Preventing Kinect Flickering

Lately, I’ve been playing around with real-time matching using 3D point clouds taken with the Kinect sensor (read my previous post for details). When visualizing the stream of data, I detected some kind of flickering, which expresses itself in drastic change of the number of valid points between two frames. Browsing the web I found multiple references to folks reporting the same kind of behavior. Up to this date it remains unclear to me of what causes the flickering, but I suppose it has todo with any of the following points

  • Lighting conditions
  • USB port troubles
  • Failure of the device driver thread to collect data fast enough.
  • Internal algorithm details

Data flickering becomes a real world problem, when doing real-time object tracking, where one is interested in stable point cloud sizes between subsequent frames.

We tackle the flickering with a simple statistical approach that classifies a given frame as flicker or not-flicker. It works like this: accumulate the samples (a sample corresponds to the number of valid points in a frame) using a rolling mean. If the sample deviates significantly from the mean, classify it as flicker. Otherwise, classify it as non-flicker. Update the accumulator with the query sample to accommodate for changing environments. We’ve found that a window size of twenty samples works well in practice.

Here’s the code that does the flicker detection (requires Boost).

namespace acc = boost::accumulators;

/** Detect Kinect frame flickering. 
  *
  * \note flicker_detection uses a rolling mean over the last 
  *       twenty samples, where each sample is the number of 
  *       valid points per frame.

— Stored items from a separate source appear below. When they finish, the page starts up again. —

-- ==== Sys2Proof/Machine/Trans.lean ====
section
/-! DEFINITION. The transcendental functions of fun (R239): a fixed-point value with an error bound, rounded when both
ends of the bound round alike; an undecided rounding takes the free value `Config.fun1` (log entry 9). -/

namespace Sys2Proof.Machine

/-- Fraction bits of the fixed-point evaluation. -/
abbrev fxP : Nat := 224

/-- π in units of 2^−512, rounded down. -/
def piBits : Nat :=
  0x3243f6a8885a308d313198a2e03707344a4093822299f31d0082efa98ec4e6c89452821e638d01377be5466cf34e90c6cc0ac29b7c97c50dd3f84d5b5b5470917

/-- ln 2 in units of 2^−256, rounded down. -/
def ln2Bits : Nat := 0xb17217f7d1cf79abc9e3b39803f2f6af40f343267298b62d8a0d175b8baafa2b

/-- The sum of a power series with terms term × r / (k + 1), for exp (n terms). -/
def expSum (r : Nat) : Nat → Nat → Nat → Nat
  | 0, _, _ => 0
  | n + 1, k, term => term + expSum r n (k + 1) (term * r / 2 ^ fxP / (k + 1))

/-- e^r for r in [0, 1), units of 2^−P. -/
def fxExp (r : Nat) : Nat := expSum r 64 0 (2 ^ fxP)

/-- The alternating sum with terms term × r² / ((k + 1)(k + 2)), for sin and cos. -/
def trigSum (r2 : Nat) : Nat → Nat → Nat → Bool → Int
  | 0, _, _, _ => 0
  | n + 1, k, term, neg =>
    (if neg then -(term : Int) else term) + trigSum r2 n (k + 2) (term * r2 / 2 ^ fxP / ((k + 1) * (k + 2))) (!neg)

/-- sin r and cos r for r in [0, 2), units of 2^−P. -/
def fxSin (r : Nat) : Nat := (trigSum (r * r / 2 ^ fxP) 40 1 r false).toNat
def fxCos (r : Nat) : Nat := (trigSum (r * r / 2 ^ fxP) 40 0 (2 ^ fxP) false).toNat

/-- The sum of the terms z^(2k+1) / (2k+1), for atanh. -/
def atanhSum (z2 : Nat) : Nat → Nat → Nat → Nat
  | 0, _, _ => 0
  | n + 1, k, pow => pow / (2 * k + 1) + atanhSum z2 n (k + 1) (pow * z2 / 2 ^ fxP)

/-- 2^x for x in units of 2^−P: mantissa in units of 2^−P in [1, 2), and exponent. -/
def fxExp2 (x : Int) : Nat × Int :=
  let k := x / 2 ^ fxP
  let f := (x % 2 ^ fxP).toNat
  (fxExp (f * ln2Bits / 2 ^ 256), k)

/-- e^x for x in units of 2^−P. -/
def fxExpE (x : Int) : Nat × Int := fxExp2 (x * 2 ^ 256 / ln2Bits)

/-- An approximation: sign, fixed-point magnitude and its exponent, with an error below 2^24 units. -/
structure Approx where
  neg : Bool
  m : Nat
  e : Int
  deriving DecidableEq, Repr

/-- What an exact evaluation gives: a value, or an approximation still to be rounded. -/
inductive Eval
  | exact (v : Val)
  | near (a : Approx)
  deriving DecidableEq, Repr

/-- A value just below a magnitude. -/
def justBelow (neg : Bool) (m : Nat) (e : Int) : Val := .real neg (m * 2 ^ 64 - 1) (e - 64) true

/-- A value just above a magnitude. -/
def justAbove (neg : Bool) (m : Nat) (e : Int) : Val := .real neg (m * 2 ^ 64) (e - 64) true

/-- A real in units of 2^−P, cut toward −∞. -/
def fxOf (neg : Bool) (m : Nat) (e : Int) : Int :=
  let x := if -(fxP : Int) ≤ e then scaleTo m e (-(fxP : Int)) else m / 2 ^ (-(fxP : Int) - e).toNat
  if neg then -(x : Int) else x

/-- fexp2 of a nonzero real (R239). -/
def evalExp2 (neg : Bool) (m : Nat) (e : Int) : Eval :=
  let t := magLog2 m e
  if 9 < t then .exact (.real false 1 (if neg then -400 else 400) true)
  else if t < -70 then .exact (if neg then justBelow false 1 0 else justAbove false 1 0)
  else if 0 ≤ e || m % 2 ^ (-e).toNat = 0 then
    let k : Int := if 0 ≤ e then m * 2 ^ e.toNat else m / 2 ^ (-e).toNat
    .exact (.real false 1 (if neg then -k else k) false)
  else
    let (v, k) := fxExp2 (fxOf neg m e)
    .near ⟨false, v, k - fxP⟩

/-- flog2 of a positive real (R239). -/
def evalLog2 (m : Nat) (e : Int) : Eval :=
  let l := m.log2
  let k : Int := l + e
  if m = 2 ^ l then .exact (Val.ofInt k)
  else
    let z := (m - 2 ^ l) * 2 ^ fxP / (m + 2 ^ l)
    let s := 2 * atanhSum (z * z / 2 ^ fxP) 100 0 z
    let x : Int := k * 2 ^ fxP + (s * 2 ^ 256 / ln2Bits : Nat)
    .near ⟨x < 0, x.natAbs, -fxP⟩

/-- fsin (`cosine` false) or fcos of a nonzero real (R239). -/
def evalTrig (cosine : Bool) (neg : Bool) (m : Nat) (e : Int) : Eval :=
  if magLog2 m e < -40 then .exact (if cosine then justBelow false 1 0 else justBelow neg m e)
  else
    let x := scaleTo m e (-512)
    let q := 2 * x / piBits
    let r := (x - q * piBits / 2) / 2 ^ (512 - fxP)
    let quad := if cosine then (q + 1) % 4 else q % 4
    let v := if quad % 2 = 0 then fxSin r else fxCos r
    .near ⟨(quad ≥ 2) != (neg && !cosine), v, -fxP⟩

/-- ftanh of a nonzero real (R239). -/
def evalTanh (neg : Bool) (m : Nat) (e : Int) : Eval :=
  if magLog2 m e < -40 then .exact (justBelow neg m e)
  else if 5 ≤ magLog2 m e then .exact (justBelow neg 1 0)
  else
    let (v, k) := fxExpE (-2 * fxOf false m e)
    let v := v / 2 ^ (-k).toNat
    .near ⟨neg, (2 ^ fxP - v) * 2 ^ fxP / (2 ^ fxP + v), -fxP⟩

/-- fsigm of a nonzero real (R239). -/
def evalSigm (neg : Bool) (m : Nat) (e : Int) : Eval :=
  if magLog2 m e < -70 then .exact (if neg then justBelow false 1 (-1) else justAbove false 1 (-1))
  else if !neg && 7 ≤ magLog2 m e then .exact (justBelow false 1 0)
  else if 8 ≤ magLog2 m e then .exact (.real false 1 (-400) true)
  else
    let (v, k) := fxExpE (fxOf true m e)
    let w := v / 2 ^ (-k).toNat
    if neg then .near ⟨false, v * 2 ^ fxP / (2 ^ fxP + w), k - fxP⟩
    else .near ⟨false, 2 ^ (2 * fxP) / (2 ^ fxP + w), -fxP⟩

/-- An evaluation rounded into a format; `op` and `x` name the free value of an undecided rounding. -/
def roundEval (f : Fmt) (r : Rnd) (op x : Nat) : Eval → Nat
  | .exact v => roundTo f r 0 false v
  | .near a =>
    let lo := roundTo f r 0 false (.real a.neg (a.m - 2 ^ 24) a.e true)
    let hi := roundTo f r 0 false (.real a.neg (a.m + 2 ^ 24) a.e true)
    if lo = hi then lo else Config.fun1 op x % 2 ^ elemBits f

end Sys2Proof.Machine
end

If current number of points
  *       deviates significantly from the mean, the sample is
  *       classified as flicker.
  *       
  *       No matter how the sample is classified, the 
  *       accumulator is updated with the last sample to 
  *       accommodate for changing environments.
  *       
  *
  * \author Christoph Heindl 
  *         christoph.heindl@gmail.com
  *       
  */
class flicker_detection {
public:
  /** Construct a new instance of the flicker detection class */
  flicker_detection() 
    : _acc(acc::tag::rolling_window::window_size = 20)
  {}

  /** Test for flickering and update accumulator*/
  bool operator()(unsigned npoints) {
    unsigned m = acc::rolling_mean(_acc);
    _acc(npoints);

    return npoints < unsigned(m * 0.8);
  }

private:
  /** Defines the accumulator */
  typedef acc::accumulator_set<
    unsigned, 
    acc::stats< acc::tag::rolling_mean > 
  >  rolling_mean_acc;

  rolling_mean_acc _acc;
};

I think it is pretty self-explanatory, but just in case, here’s how to use it

flicker_detection fd;

while (/*some condition */) {
  points = kinect.frame();
  if (fd(points.size())) {
    // frame suffers from flickering
  } else {
    // frame does probably not suffer from flickering
  }
}

You may use the above source code at your own risk, provided that full and clear credit is given to Christoph Heindl and cheind.wordpress.com.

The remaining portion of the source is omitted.